The problems with this are so myriad, I do not think my blog has the bandwidth to publish them. I could rage-shriek terabytes of just angry ululations about how generative AI is a rash that pops up in places you don’t want it, which is to say, literally everywhere. A rash is underselling it. It’s a cancer, bloating into full on metastasis as its tendrils push through our entire information system like the shoots, roots and runners of an invasive plant out to crush everything under a mat of bedstraw and bindweed.

I’ll focus on two things.

First, this just continues to absolutely damage (and ultimately destroy) the fidelity of our information systems. We are fast approaching the point where the boundaries of fiction and truth have dissolved utterly, plunging us into a river of garbage puked up by billionaire computers and their mindless lazy-fuck users. Anything is true. Everything is false. We’re cooked.

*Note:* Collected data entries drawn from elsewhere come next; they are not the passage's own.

-- ==== Sys2Proof/Laws/Exec.lean ====
section
/-!
SUPPORT. Inversion: what a command that answers a next state can have done, and what a step can have done, each said
once. Later proofs split these cases and unfold no meaning.
-/
namespace Sys2Proof.Machine

/-! ### The operand checks are the preconditions -/

theorem firstViolation_dac8SetAllGain (gain : Nat) (c : Config) :
    firstViolation [checkGain gain] = (Instr.dac8SetAllGain gain).violated c := by
  by_cases h : gain ≠ 1 ∧ gain ≠ 2 <;> simp [checkGain, Instr.violated, h]

theorem firstViolation_dac2SetAllGain (gain : Nat) (c : Config) :
    firstViolation [checkGain gain] = (Instr.dac2SetAllGain gain).violated c :=
  firstViolation_dac8SetAllGain gain c

theorem firstViolation_dac2SetSingleGain (gain : Nat) (c : Config) :
    firstViolation [checkGain gain] = (Instr.dac2SetSingleGain gain).violated c :=
  firstViolation_dac8SetAllGain gain c

theorem firstViolation_dac8SetSingleGain (channel gain : Nat) (c : Config) :
    firstViolation [checkChannel channel 7, checkGain gain, checkChanLimit channel] =
      (Instr.dac8SetSingleGain channel gain).violated c := by
  simp only [checkChannel, checkGain, checkChanLimit, firstViolation_cons, firstViolation_nil, decide_eq_true_eq,
    Instr.violated]

theorem firstViolation_dac8OutputVoltDc (channel volt : Nat) (c : Config) :
    firstViolation [checkChannel channel 7, checkVolt volt c.dac8Vref] =
      (Instr.dac8OutputVoltDc channel volt).violated c := by
  simp only [checkChannel, checkVolt, firstViolation_cons, firstViolation_nil, decide_eq_true_eq, Instr.violated]

theorem firstViolation_dac2OutputVoltDc (channel volt : Nat) (c : Config) :
    firstViolation [checkChannel channel 1, checkVolt volt c.dac2Vref] =
      (Instr.dac2OutputVoltDc channel volt).violated c := by
  simp only [checkChannel, checkVolt, firstViolation_cons, firstViolation_nil, decide_eq_true_eq, Instr.violated]

theorem firstViolation_tmpRead (registerAddress registerType : Nat) (c : Config) :
    firstViolation [checkRegType registerType] = (Instr.tmpRead registerAddress registerType).violated c := by
  simp only [checkRegType, firstViolation_cons, firstViolation_nil, decide_eq_true_eq, Instr.violated]

/-- An accepted gain is 1 or 2. -/
theorem gain_of_accepted (gain : Nat) (c : Config) (h : (Instr.dac8SetAllGain gain).violated c = none) :
    gain = 1 ∨ gain = 2 := by
  by_contra hn
  simp only [Instr.violated] at h
  rw [if_pos (by omega)] at h
  cases h

/-- An accepted gain of the single-channel write is 1 or 2. -/
theorem gain_of_accepted_single (channel gain : Nat) (c : Config)
    (h : (Instr.dac8SetSingleGain channel gain).violated c = none) : gain = 1 ∨ gain = 2 := by
  by_contra hn
  simp only [Instr.violated] at h
  split at h
  · cases h
  · rw [if_pos (by omega)] at h
    cases h

/-- A violated precondition is one of the command's statuses, and sets PRE. -/
theorem violated_mem (i : Instr) (c : Config) (st : Status) (h : i.violated c = some st) :
    st ∈ i.canEndWith ∧ st.errBit = bitPre := by
  cases i <;> simp only [Instr.violated] at h <;> (try cases h) <;> (repeat' split at h) <;> cases h <;>
    exact ⟨by simp [Instr.canEndWith], rfl⟩

/-! ### What a command can have done -/

/-- `pre` is `s` after the shadow gain write that command `i` makes, if it makes one. -/
def GainWritten (i : Instr) (s pre : State) : Prop :=
  pre = s ∨
  (∃ g, (g = 1 ∨ g = 2) ∧ pre = s.withDac8Gain g ∧ (i = .dac8SetAllGain g ∨ ∃ c, i = .dac8SetSingleGain c g)) ∨
  (∃ g, (g = 1 ∨ g = 2) ∧ pre = s.withDac2Gain g ∧ (i = .dac2SetAllGain g ∨ i = .dac2SetSingleGain g))

/-- What follows the last of `n` transactions `t`: a response, the sentinel's response, a transport failure, or, where
the last is never answered after the others failed, none. -/
def BusEnded (i : Instr) (t : Transaction) (n : Nat) (pre u : State) : Prop :=
  (∃ v, u = (pre.issued t n).respond v) ∨
  (∃ v, t.kind = .writeRead ∧ u = ((pre.issued t n).setErr bitSent).respond v) ∨
  (.transport ∈ i.canEndWith ∧ u = (pre.issued t n).abort .transport) ∨
  ((∀ j < n - 1, pre.replyAt t.rdlen j = .fail) ∧ pre.replyAt t.rdlen (n - 1) = .never ∧ u = (pre.issued t n).hang t)

/-- The next states command `i` can take from `s`. -/
inductive ExecResult (i : Instr) (s : State) : State → Prop where
  | aborted (st : Status) (h : i.violated s.cfg = some st) : ExecResult i s (s.abort st)
  | flag (b : BitVec 1) (v : BitVec 48) (h : i = .tmpReadStart ∧ b = 1#1 ∨ i = .tmpReadStop ∧ b = 0#1) :
      ExecResult i s ((s.withPollActive b).respond v)
  | bus (t : Transaction) (n : Nat) (pre u : State) (hv : i.violated s.cfg = none)
      (hs : i.transactionShape s.cfg = some (shapeOf t)) (hn : 0 < n ∧ n ≤ i.mostTransactions)
      (hp : GainWritten i s pre) (hu : BusEnded i t n pre u) : ExecResult i s u

/-- A gain write does not touch the answers to come. -/
theorem GainWritten.replyAt_eq {i : Instr} {s pre : State} (h : GainWritten i s pre) (n k : Nat) :
    pre.replyAt n k = s.replyAt n k := by
  rcases h with rfl | ⟨g, -, rfl, -⟩ | ⟨g, -, rfl, -⟩ <;> rfl

theorem execResult_guarded (i : Instr) (s : State) (checks : List (Option Status)) (body : State → State)
    (hc : firstViolation checks = i.violated s.cfg) (hb : i.violated s.cfg = none → ExecResult i s (body s)) :
    ExecResult i s (s.guarded checks body) := by
  rcases guarded_cases s checks body with ⟨st, h, e⟩ | ⟨h, e⟩
  · rw [e]
    exact .aborted st (hc ▸ h)
  · rw [e]
    exact hb (hc ▸ h)

theorem execResult_dacWrite (i : Instr) (s pre : State) (addr : Nat) (bytes : List Byte) (f : State → State)
    (hv : i.violated s.cfg = none) (hs : i.transactionShape s.cfg = some (shapeOf (busWrite addr bytes)))
    (hm : i.mostTransactions = 1) (ht : .transport ∈ i.canEndWith) (hp : GainWritten i s pre)
    (hf : ∀ t, ∃ pre', GainWritten i s pre' ∧ f (pre.issued t 1) = pre'.issued t 1) :
    ExecResult i s (pre.dacWrite addr bytes f) := by
  rcases dacWrite_cases pre addr bytes f with ⟨-, e⟩ | ⟨-, e⟩ | ⟨h, e⟩ <;> rw [← issued_one] at e
  · obtain ⟨pre', hp', e'⟩ := hf (busWrite addr bytes)
    exact .bus _ 1 pre' _ hv hs (by omega) hp' (.inl ⟨0#48, by rw [e, e']⟩)
  · exact .bus _ 1 pre _ hv hs (by omega) hp (.inr (.inr (.inl ⟨ht, e⟩)))
  · exact .bus _ 1 pre _ hv hs (by omega) hp (.inr (.inr (.inr ⟨fun j hj => by omega, h, e⟩)))

theorem execResult_gainWrite (i : Instr) (s : State) (addr : Nat) (bytes : List Byte) (commit : State → State)
    (hv : i.violated s.cfg = none) (hs : i.transactionShape s.cfg = some (shapeOf (busWrite addr bytes)))
    (hm : i.mostTransactions = 1) (ht : .transport ∈ i.canEndWith) (hp : GainWritten i s (commit s))
    (hf : ∀ t, commit (s.issued t 1) = (commit s).issued t 1) :
    ExecResult i s (s.gainWrite addr bytes commit) := by
  rw [gainWrite_eq]
  split
  · exact execResult_dacWrite i s _ addr bytes id hv hs hm ht hp fun t => ⟨_, hp, rfl⟩
  · exact execResult_dacWrite i s s addr bytes commit hv hs hm ht (.inl rfl) fun t => ⟨_, hp, hf t⟩

theorem execResult_tread (i : Instr) (s : State) (a : Nat) (type : RegType) (convert : Int → Int)
    (hv : i.violated s.cfg = none)
    (hs : i.transactionShape s.cfg = some (shapeOf (treadTransaction s.cfg a type)))
    (hm : i.mostTransactions = 5) : ExecResult i s (s.tread a type convert) := by
  rcases treadLoop_cases (treadTransaction s.cfg a type) (fun v s1 => s1.respond (sext48 (convert v))) 5 s with
    ⟨k, rx, hk, -, -, -, e⟩ | ⟨-, e⟩ | ⟨k, hk, hf, hn, e⟩
  · exact .bus _ (k + 1) s _ hv hs (by omega) (.inl rfl) (.inl ⟨_, e⟩)
  · exact .bus _ 5 s _ hv hs (by omega) (.inl rfl) (.inr (.inl ⟨_, rfl, e⟩))
  · exact .bus _ (k + 1) s _ hv hs (by omega) (.inl rfl) (.inr (.inr (.inr ⟨hf, hn, e⟩)))

theorem execResult_dac8SetAllGain (gain : Nat) (s u : State) (h : exec (.dac8SetAllGain gain) s = .next u) :
    ExecResult (.dac8SetAllGain gain) s u := by
  cases h
  refine execResult_guarded _ _ _ _ (firstViolation_dac8SetAllGain gain _) fun hv => ?_
  exact execResult_gainWrite _ _ _ _ _ hv rfl rfl (by simp [Instr.canEndWith])
    (.inr (.inl ⟨gain, gain_of_accepted gain _ hv, rfl, .inl rfl⟩)) fun _ => rfl

theorem execResult_dac8SetSingleGain (channel gain : Nat) (s u : State)
    (h : exec (.dac8SetSingleGain channel gain) s = .next u) :
    ExecResult (.dac8SetSingleGain channel gain) s u := by
  cases h
  refine execResult_guarded _ _ _ _ (firstViolation_dac8SetSingleGain channel gain _) fun hv => ?_
  refine execResult_gainWrite _ _ _ _ _ hv rfl rfl (by simp [Instr.canEndWith]) ?_ fun _ => ?_
  · split
    · exact .inr (.inl ⟨gain, gain_of_accepted_single channel gain _ hv, rfl, .inr ⟨channel, rfl⟩⟩)
    · exact .inl rfl
  · split <;> rfl

theorem execResult_dac8OutputVoltDc (channel volt : Nat) (s u : State)
    (h : exec (.dac8OutputVoltDc channel volt) s = .next u) : ExecResult (.dac8OutputVoltDc channel volt) s u := by
  cases h
  refine execResult_guarded _ _ _ _ (firstViolation_dac8OutputVoltDc channel volt _) fun hv => ?_
  exact execResult_dacWrite _ _ _ _ _ _ hv rfl rfl (by simp [Instr.canEndWith]) (.inl rfl)
    fun _ => ⟨s, .inl rfl, rfl⟩

theorem execResult_dac8OutputReset (s u : State) (h : exec .dac8OutputReset s = .next u) :
    ExecResult .dac8OutputReset s u := by
  cases h
  exact execResult_dacWrite _ _ _ _ _ _ rfl rfl rfl (by simp [Instr.canEndWith]) (.inl rfl)
    fun _ => ⟨s, .inl rfl, rfl⟩

theorem execResult_dac2SetAllGain (gain : Nat) (s u : State) (h : exec (.dac2SetAllGain gain) s = .next u) :
    ExecResult (.dac2SetAllGain gain) s u := by
  cases h
  refine execResult_guarded _ _ _ _ (firstViolation_dac2SetAllGain gain _) fun hv => ?_
  exact execResult_gainWrite _ _ _ _ _ hv rfl rfl (by simp [Instr.canEndWith])
    (.inr (.inr ⟨gain, gain_of_accepted gain s.cfg hv, rfl, .inl rfl⟩)) fun _ => rfl

theorem execResult_dac2SetSingleGain (gain : Nat) (s u : State) (h : exec (.dac2SetSingleGain gain) s = .next u) :
    ExecResult (.dac2SetSingleGain gain) s u := by
  cases h
  refine execResult_guarded _ _ _ _ (firstViolation_dac2SetSingleGain gain _) fun hv => ?_
  exact execResult_gainWrite _ _ _ _ _ hv rfl rfl (by simp [Instr.canEndWith])
    (.inr (.inr ⟨gain, gain_of_accepted gain s.cfg hv, rfl, .inr rfl⟩)) fun _ => rfl

theorem execResult_dac2OutputVoltDc (channel volt : Nat) (s u : State)
    (h : exec (.dac2OutputVoltDc channel volt) s = .next u) : ExecResult (.dac2OutputVoltDc channel volt) s u := by
  cases h
  refine execResult_guarded _ _ _ _ (firstViolation_dac2OutputVoltDc channel volt _) fun hv => ?_
  exact execResult_dacWrite _ _ _ _ _ _ hv rfl rfl (by simp [Instr.canEndWith]) (.inl rfl)
    fun _ => ⟨s, .inl rfl, rfl⟩

theorem execResult_dac2OutputReset (s u : State) (h : exec .dac2OutputReset s = .next u) :
    ExecResult .dac2OutputReset s u := by
  cases h
  exact execResult_dacWrite _ _ _ _ _ _ rfl rfl rfl (by simp [Instr.canEndWith]) (.inl rfl)
    fun _ => ⟨s, .inl rfl, rfl⟩

theorem execResult_adcRead (s u : State) (h : exec .adcRead s = .next u) : ExecResult .adcRead s u := by
  cases h
  rcases exchange_cases s (busRead s.cfg.adcAddr 2) (fun rx s1 => s1.respond (adcResult s.cfg rx))
      (fun s1 => s1.abort .transport) with ⟨rx, -, -, e⟩ | ⟨-, e⟩ | ⟨h, e⟩ <;> rw [← issued_one] at e
  · exact .bus _ 1 s _ rfl rfl (by decide) (.inl rfl) (.inl ⟨_, e⟩)
  · exact .bus _ 1 s _ rfl rfl (by decide) (.inl rfl) (.inr (.inr (.inl ⟨by simp [Instr.canEndWith], e⟩)))
  · exact .bus _ 1 s _ rfl rfl (by decide) (.inl rfl) (.inr (.inr (.inr ⟨fun j hj => by omega, h, e⟩)))

theorem execResult_tmpRead (registerAddress registerType : Nat) (s u : State)
    (h : exec (.tmpRead registerAddress registerType) s = .next u) :
    ExecResult (.tmpRead registerAddress registerType) s u := by
  cases h
  refine execResult_guarded _ _ _ _ (firstViolation_tmpRead registerAddress registerType _) fun hv => ?_
  exact execResult_tread _ _ _ _ _ hv rfl rfl

/-- What a command that answers a next state did. -/
theorem exec_inversion (i : Instr) (s u : State) (h : exec i s = .next u) : ExecResult i s u := by
  cases i with
  | dac8SetAllGain gain => exact execResult_dac8SetAllGain gain s u h
  | dac8SetSingleGain channel gain => exact execResult_dac8SetSingleGain channel gain s u h
  | dac8OutputVoltDc channel volt => exact execResult_dac8OutputVoltDc channel volt s u h
  | dac8OutputReset => exact execResult_dac8OutputReset s u h
  | dac2SetAllGain gain => exact execResult_dac2SetAllGain gain s u h
  | dac2SetSingleGain gain => exact execResult_dac2SetSingleGain gain s u h
  | dac2OutputVoltDc channel volt => exact execResult_dac2OutputVoltDc channel volt s u h
  | dac2OutputReset => exact execResult_dac2OutputReset s u h
  | adcRead => exact execResult_adcRead s u h
  | tmpRead registerAddress registerType => exact execResult_tmpRead registerAddress registerType s u h
  | tmpReadObjC => cases h; exact execResult_tread _ _ _ _ _ rfl rfl rfl
  | tmpReadObjF => cases h; exact execResult_tread _ _ _ _ _ rfl rfl rfl
  | tmpReadAmbC => cases h; exact execResult_tread _ _ _ _ _ rfl rfl rfl
  | tmpReadAmbF => cases h; exact execResult_tread _ _ _ _ _ rfl rfl rfl
  | tmpGetObj => cases h; exact execResult_tread _ _ _ _ _ rfl rfl rfl
  | tmpReadStart => cases h; exact .flag _ _ (.inl ⟨rfl, rfl⟩)
  | tmpReadStop => cases h; exact .flag _ _ (.inr ⟨rfl, rfl⟩)

/-- A command that answers a next state delivered one response, or is hung on a transaction of its row's shape because
the transport never answers it. -/
theorem exec_responds_or_silent (i : Instr) (s u : State) (h : exec i s = .next u) :
    (u.inFlight = s.inFlight ∧ ∃ rw, u.responses = s.responses ++ [rw]) ∨
    (s.SilentTo i ∧ ∃ t, i.transactionShape s.cfg = some (shapeOf t) ∧ u.inFlight = some t ∧
      u.responses = s.responses) := by
  cases exec_inversion i s u h with
  | aborted st _ => exact .inl ⟨rfl, _, rfl⟩
  | flag b v _ => exact .inl ⟨rfl, _, rfl⟩
  | bus t n pre u hv hs hn hp hu =>
    have hr : pre.responses = s.responses ∧ pre.inFlight = s.inFlight := by
      rcases hp with rfl | ⟨g, -, rfl, -⟩ | ⟨g, -, rfl, -⟩ <;> exact ⟨rfl, rfl⟩
    rcases hu with ⟨v, rfl⟩ | ⟨v, -, rfl⟩ | ⟨-, rfl⟩ | ⟨hf, hnv, rfl⟩
    · exact .inl ⟨hr.2, responseWord .ok v, congrArg (· ++ [responseWord .ok v]) hr.1⟩
    · exact .inl ⟨hr.2, responseWord .ok v, congrArg (· ++ [responseWord .ok v]) hr.1⟩
    · exact .inl ⟨hr.2, responseWord .transport 0#48, congrArg (· ++ [responseWord .transport 0#48]) hr.1⟩
    · refine .inr ⟨⟨hv, _, n - 1, hs, by omega, fun j hj => ?_, ?_⟩, t, hs, rfl, hr.1⟩
      · rw [← hp.replyAt_eq]
        exact hf j hj
      · rw [← hp.replyAt_eq]
        exact hnv

/-! ### What a step can have done -/

theorem whenReady_next (s u : State) (go : Host.Outcome State Fault Refusal) (h : s.whenReady go = .next u) :
    s.Ready ∧ go = .next u := by
  unfold State.whenReady at h
  split at h
  · cases h
  · rename_i hc
    split at h
    · cases h
    · rename_i hf
      exact ⟨⟨hc, hf⟩, h⟩

/-- A step that answers a next state was a reset, idle, an illegal word, or one command. -/
theorem step_inversion (s u : State) (h : step s = .next u) :
    (∃ c rest, s.inputs = .reset c :: rest ∧ c.failedCheck = none ∧
      u = { State.resetWith c with inputs := rest, answers := s.answers, busCount := s.busCount }) ∨
    (s.NextIsNoReset ∧ s.Ready ∧
      (u = s ∨ u = s.takeInput.abort .illegal ∨ ∃ i, exec i s.takeInput = .next u)) := by
  unfold step runNextInput at h
  split at h
  · rename_i hi
    obtain ⟨hr, e⟩ := whenReady_next _ _ _ h
    cases e
    exact .inr ⟨fun c rest hc => by simp [hi] at hc, hr, .inl rfl⟩
  · rename_i w rest hi
    obtain ⟨hr, e⟩ := whenReady_next _ _ _ h
    refine .inr ⟨fun c rest hc => by simp [hi] at hc, hr, .inr ?_⟩
    unfold runWord at e
    split at e
    · exact .inr ⟨_, e⟩
    · cases e
      exact .inl rfl
  · rename_i c rest hi
    unfold runReset at h
    split at h
    · cases h
    · rename_i hc
      cases h
      exact .inl ⟨c, rest, hi, hc, by simp [hi]⟩

end Sys2Proof.Machine
end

Second, the push for AI is by billionaires and tech-bro “break everything and disrupt the world back into the stone ages” villains but it is one seized upon and urged forth by carriers like the writer (“””writer”””) of that article, Marco Buscaglia. That guy was like, “Ennh, I don’t really want to do all this work,” and so he took his brain out of his head, shoved the machine into his empty skull, and gave it a hard poke, telling it to DO SOMETHING. Generative AI is the tool of the lazy and the unimaginative, the slugabed bullshit artist, the idea-fetishist, the disinterested and callous, the ignorant eyes-forced-shut soft-boy dimwits, the people who simply don’t care enough to make the journey and care only to teleport to the destination, the people for whom work and effort and knowledge is all just an impediment to result, result, result. People who want to build a building but don’t want to ever understand how architecture works. People who want to take their driving tests in a Waymo. People who want cheat codes for everything in life. People who are definitely going to try to marry a fuck-bot someday*.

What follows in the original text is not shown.